SOCIONICS. NOT MBTI. SOCIONICS.

I'm done. At least know what system you are criticizing before you do. I also thoroughly disagree with your assertion of how the MBTI works, but since this isn't even the MBTI subforum, I don't give a fuck about correcting them.


----------



## FearAndTrembling (Jun 5, 2013)

Peter said:


> To be honest, this is not accurate at all. Actually, accuracy has nothing to do with it. The whole idea is wrong. It assumes that functions are individually in charge. This is never the case. An INTJ for example can have difficulties expressing his thoughts because Ni's perceptions come to him everything but words.

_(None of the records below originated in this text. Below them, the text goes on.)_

-- ==== Sys2Proof/Machine/Drives.lean ====
section
/-! DEFINITION. The Shade Drives and the Drive Power Arbiter (spec/06): power, entry to the drive states, verification,
failure, and what a drive does with the desired stop that a claim hands it. The step event stands in Machine/DriveEvents.lean. -/

namespace Sys2Proof.Machine

open Sys2Proof

/-! ### Power (R136, R137) -/

/-- The grants held (R136). -/
def grantsHeld (s : State) : Nat := (allIds 16).countP fun b => (s.drive b).grant

/-- A drive receives a grant and goes to ENERGIZING (R124, R136). -/
def giveGrant (b : BayId) (s : State) : State :=
  s.setDrive b { s.drive b with state := .energizing, grant := true, energiseTimer := some Config.energiseMs,
                                waitTimer := none }

/-- A drive goes to WAIT_POWER and asks for a grant: one that is free is given at once, else the drive joins the tail of the
queue (R136). -/
def askPower (b : BayId) (s : State) : State :=
  if grantsHeld s < Config.grantCount then giveGrant b s
  else
    (s.setDrive b { s.drive b with state := .waitPower, waitTimer := some Config.powerWaitMs }).setGrantQueue
      (s.grantQueue ++ [b])

/-- A drive releases its grant, which goes to the head of the queue in the same event (R136). -/
def releasePower (b : BayId) (s : State) : State :=
  let s1 := s.setDrive b { s.drive b with grant := false }
  match s1.grantQueue with
  | [] => s1
  | h :: rest => giveGrant h (s1.setGrantQueue rest)

/-- A drive leaves the queue without a raise; those behind it keep their order (R136, R138). -/
def leaveQueue (b : BayId) (s : State) : State :=
  (s.setDrive b { s.drive b with waitTimer := none }).setGrantQueue (s.grantQueue.filter fun x => x != b)

/-- A movement is needed (R123). -/
def movementNeeded (s : State) (b : BayId) : Bool :=
  let d := s.drive b
  d.desired.isSome && d.position != d.desired && !(s.bay b).halted && !d.powerTimeout

/-- The test of a drive in IDLE (R123). -/
def testMovement (b : BayId) (s : State) : State := if movementNeeded s b then askPower b s else s

/-- Entry to IDLE (R123). -/
def enterIdle (b : BayId) (s : State) : State :=
  testMovement b (s.setDrive b { s.drive b with state := .idle, energiseTimer := none, holdTimer := none })

/-- Entry to OFF, with the position rule of a CONFIGURE BAY taken meanwhile (R14, R20, R21, R138, R142). -/
def enterOff (b : BayId) (s : State) : State :=
  let d := s.drive b
  s.setDrive b { d with state := .off, desired := none, following := false, powerTimeout := false, energiseTimer := none,
                        holdTimer := none, position := if d.positionRule then none else d.position,
                        positionRule := false }

/-- Clears the halted mark of a bay. -/
def clearHalted (b : BayId) (s : State) : State := s.setBay b { s.bay b with halted := false }

/-! ### Rest and motion -/

/-- What a drive that leaves the motion states no longer holds: the step timer, the verification and the pending stop. -/
def Drive.atRest (d : Drive) : Drive :=
  { d with pendingStop := .none, phase := .none, verifyStop := none, searchCount := 0, stepTimer := none,
           verifyAbandoned := false, homingRestart := false }

/-- The motion-end report: to the Zone Controller, and to the Fault Unit when the fault-following mark was set when the event
began (R56, R125, R142). -/
def motionEnd (fin : Finisher) (b : BayId) (following : Bool) (s : State) : State :=
  let s1 := (zonesOf b).foldl (fun s z => zoneMotionEnd z s) s
  if following then closeWindow fin (shadeTarget b) s1 else s1

/-- Entry to HOLDING (R131). -/
def enterHolding (b : BayId) (s : State) : State :=
  s.setDrive b { (s.drive b).atRest with state := .holding, energiseTimer := none, holdTimer := some Config.driveHoldMs }

/-- Arrival in HOLDING ends the movement (R125, R131). -/
def endInHolding (fin : Finisher) (b : BayId) (following : Bool) (s : State) : State :=
  motionEnd fin b following (enterHolding b s)

/-- A raise of a drive, against its shade target with the bay number as the source (R132). -/
def driveRaise (b : BayId) (cls : FaultClass) (completion : Completion) (d1 d2 : Nat) : Raise :=
  ⟨cls, .bay b, completion, d1, d2⟩

/-- Entry to FAILED: the raise goes to the Fault Unit first, the motion-end after it (R132). -/
def failDrive (fin : Finisher) (b : BayId) (following : Bool) (cls : FaultClass) (d1 d2 : Nat) (s : State) : State :=
  let s1 := s.setDrive b { (s.drive b).atRest with state := .failed, position := none, homingCount := 0 }
  motionEnd fin b following
    (raiseFault fin (shadeTarget b) (driveRaise b cls .incomplete d1 d2) (releasePower b s1))

/-- The stop of a present position or desired stop as a detail value; 0 where it is absent. -/
def stopOf (p : Option Nat) : Nat := p.getD 0

/-- A mismatch reading mark `n` where `v / 16` was expected (R130). A first one corrects the position and the drive goes on to
MOVING; a desired stop equal to the corrected position is an arrival whose verification this same mark confirms. The raise
finds the drive in MOVING, and the comparison takes the desired stop as it is after the raise (DESIGN CHOICE, log 39). -/
def mismatch (fin : Finisher) (b : BayId) (following : Bool) (v n : Nat) (s : State) : State :=
  let d := s.drive b
  if d.mismatchCount = 0 then
    let s1 := s.setDrive b { d with position := some (16 * n), mismatchCount := 1, phase := .none, verifyStop := none,
                                    searchCount := 0, state := .moving }
    let s2 := raiseFault fin (shadeTarget b) (driveRaise b .shadeVerifyError .complete (v / 16) n) s1
    let d2 := s2.drive b
    if d2.state = .moving ∧ d2.desired = some (16 * n) then endInHolding fin b following s2 else s2
  else failDrive fin b following .shadeSeekError 2 (16 * n) s

/-- Judges a sample of MARK in phase SEEK (R129). -/
def judgeMark (fin : Finisher) (b : BayId) (following : Bool) (s : State) : State :=
  let d := s.drive b
  match d.verifyStop, s.markIn.get b with
  | some v, some n =>
    if n.val = v / 16 ∧ d.position = some v then
      if d.desired = some v then endInHolding fin b following s else s.setDrive b { d with phase := .ret }
    else mismatch fin b following v n.val s
  | _, none =>
    if Config.searchLimit ≤ d.searchCount then failDrive fin b following .shadeSeekError 3 (stopOf d.position) s else s
  | none, some _ => s

/-- The mark stop at which a desired stop is verified; none for 233 to 239 (R128). -/
def verifyStopOf (d : Nat) : Option Nat := if 16 * ((d + 7) / 16) ≤ 224 then some (16 * ((d + 7) / 16)) else none

/-- Arrival at the desired stop (R127, R128). -/
def arrive (fin : Finisher) (b : BayId) (following : Bool) (s : State) : State :=
  let d := s.drive b
  match (s.bay b).cfg.verify, verifyStopOf (stopOf d.desired) with
  | true, some v =>
    judgeMark fin b following
      (s.setDrive b { d with state := .verifying, phase := .seek, verifyStop := some v, searchCount := 0,
                             verifyAbandoned := false })
  | _, _ => endInHolding fin b following s

/-- Entry to MOVING: the comparison with the desired stop; a first step waits for the step event (R127, log 7). -/
def enterMoving (fin : Finisher) (b : BayId) (following : Bool) (s : State) : State :=
  let d := s.drive b
  let s1 := s.setDrive b { d with state := .moving, phase := .none, verifyStop := none, searchCount := 0,
                                  verifyAbandoned := false, homingRestart := false }
  if d.desired.isSome ∧ d.position = d.desired then arrive fin b following s1 else s1

/-- Entry to HOMING, which samples HOME (R126). -/
def enterHoming (fin : Finisher) (b : BayId) (following : Bool) (s : State) : State :=
  let d := { s.drive b with state := .homing, homingCount := 0, position := none, phase := .none, verifyStop := none,
                            searchCount := 0, verifyAbandoned := false, homingRestart := false }
  if s.homeIn.get b then enterMoving fin b following (s.setDrive b { d with position := some 0 })
  else s.setDrive b d

/-- The step interval of a bay, in milliseconds (R125). -/
def stepInterval (s : State) (b : BayId) : Nat := 1000 / (s.bay b).cfg.stepRate

/-- The start of a movement from ENERGIZING or HOLDING (R124, R125, R131). -/
def startMovement (fin : Finisher) (b : BayId) (following : Bool) (s : State) : State :=
  let d := s.drive b
  let s1 := s.setDrive b { d with firstStep := false, mismatchCount := 0, energiseTimer := none, holdTimer := none,
                                  stepTimer := some (stepInterval s b) }
  if d.position.isNone then enterHoming fin b following s1 else enterMoving fin b following s1

/-! ### Desired stops -/

/-- A loss of desired stop (R134, R135). -/
def loseDesired (b : BayId) (s : State) : State :=
  let d := s.drive b
  match d.state with
  | .homing | .moving | .verifying =>
    if d.pendingStop = .off then s else s.setDrive b { d with pendingStop := .release }
  | .energizing | .holding =>
    enterIdle b (releasePower b (s.setDrive b { d with energiseTimer := none, holdTimer := none }))
  | .waitPower => enterIdle b (leaveQueue b s)
  | _ => s

/-- A change withdraws a pending HALT or RELEASE (R133). -/
def PendingStop.afterChange : PendingStop → PendingStop
  | .halt | .release => .none
  | p => p

/-- A change of desired stop, after the drive has taken the new stop (R133). -/
def changeDesired (fin : Finisher) (b : BayId) (following : Bool) (s : State) : State :=
  let s1 := clearHalted b (s.setDrive b { s.drive b with powerTimeout := false,
                                                         pendingStop := (s.drive b).pendingStop.afterChange })
  let d := s1.drive b
  match d.state with
  | .idle => testMovement b s1
  | .waitPower => if d.position = d.desired then enterIdle b (leaveQueue b s1) else s1
  | .verifying => s1.setDrive b { d with verifyAbandoned := true }
  | .holding => if movementNeeded s1 b then startMovement fin b following s1 else s1
  | _ => s1

/-- A FAILED drive leaves FAILED for IDLE with its halted and power-timeout marks cleared: the start of a recovery attempt or
of a homing attempt (R143, R144). -/
def leaveFailed (b : BayId) (s : State) : State :=
  enterIdle b (clearHalted b (s.setDrive b { s.drive b with powerTimeout := false, position := none }))

/-- The hand-off to a drive: the desired stop, and whether an unlocked fault context is the active context (R121, R142). -/
def driveHandoff (fin : Finisher) (b : BayId) (handed : Option Nat) (faultActive : Bool) (s : State) : State :=
  let d := s.drive b
  if d.state = .off then s
  else
    let sets := faultActive && !d.following
    let s1 := s.setDrive b { d with desired := handed, following := faultActive }
    let changed := handed.isSome && handed != d.desired
    if handed.isNone then loseDesired b s1
    else if sets && d.state == .failed then leaveFailed b s1
    else
      let s2 := if changed then changeDesired fin b d.following s1 else s1
      let atRest := (s2.drive b).state == .idle || ((s2.drive b).state == .holding && d.state == .holding &&
        !(changed && d.position != handed))
      if sets && atRest then closeWindow fin (shadeTarget b) s2 else s2

end Sys2Proof.Machine
end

He has to use Te to translate these perceptions into words. Something can make total sense while he can't explain it right away. He'll need time to think this through before he can express it.
> 
> Also, perception functions don't really express anything. Judging functions do. So Se saying "it's cold outside" doesn't happen. It depends on what their strongest judging function is for something to be expressed and what a judging function expresses depends on the perceiving function.
> 
> So you´re going to have to make it more complete/complex.

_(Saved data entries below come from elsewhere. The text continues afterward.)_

-- ==== Sys2Proof/Machine/Step.lean ====
section
/-! DEFINITION. One step: the command at the front of the queue is carried out on the part with the queue's rest; on an empty
queue one millisecond passes (log 3). -/

namespace Sys2Proof.Machine

open Sys2Proof

/-- One step of the part. -/
def step (s : State) : Host.Outcome State Fault Refusal :=
  match s.pending with
  | [] => .next (idle s)
  | c :: rest => exec c { s with pending := rest }

/-- The part with the command that a word spells at the front of its queue. No row of the table gives bits, so no word spells
a command. -/
def State.withFetchWord (s : State) (nbits w : Nat) : State :=
  match decodeTableWord nbits w with
  | some c => { s with pending := c :: s.pending }
  | none => s

end Sys2Proof.Machine
end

It is so wrong. For example, "It is cold outside" as Se. lol. Focusing on exterior sensation. It is the most literal understanding of the function that one could come up with. "I have a toothache" must be Si then. OBviously not. These are things that people say --everybody says-- when they experience those things. It is simple linguistics. lol. On cold days here, a lot of people mention that. It has nothing to do with Se. It has to do with it being cold outside. Everybody talks about the environment.


----------



## The_Wanderer (Jun 13, 2013)

FearAndTrembling said:


> Everybody talks about the environment.


Everybody has and uses all eight IMs too...


----------



## FearAndTrembling (Jun 5, 2013)

The_Wanderer said:


> Everybody has and uses all eight IMs too...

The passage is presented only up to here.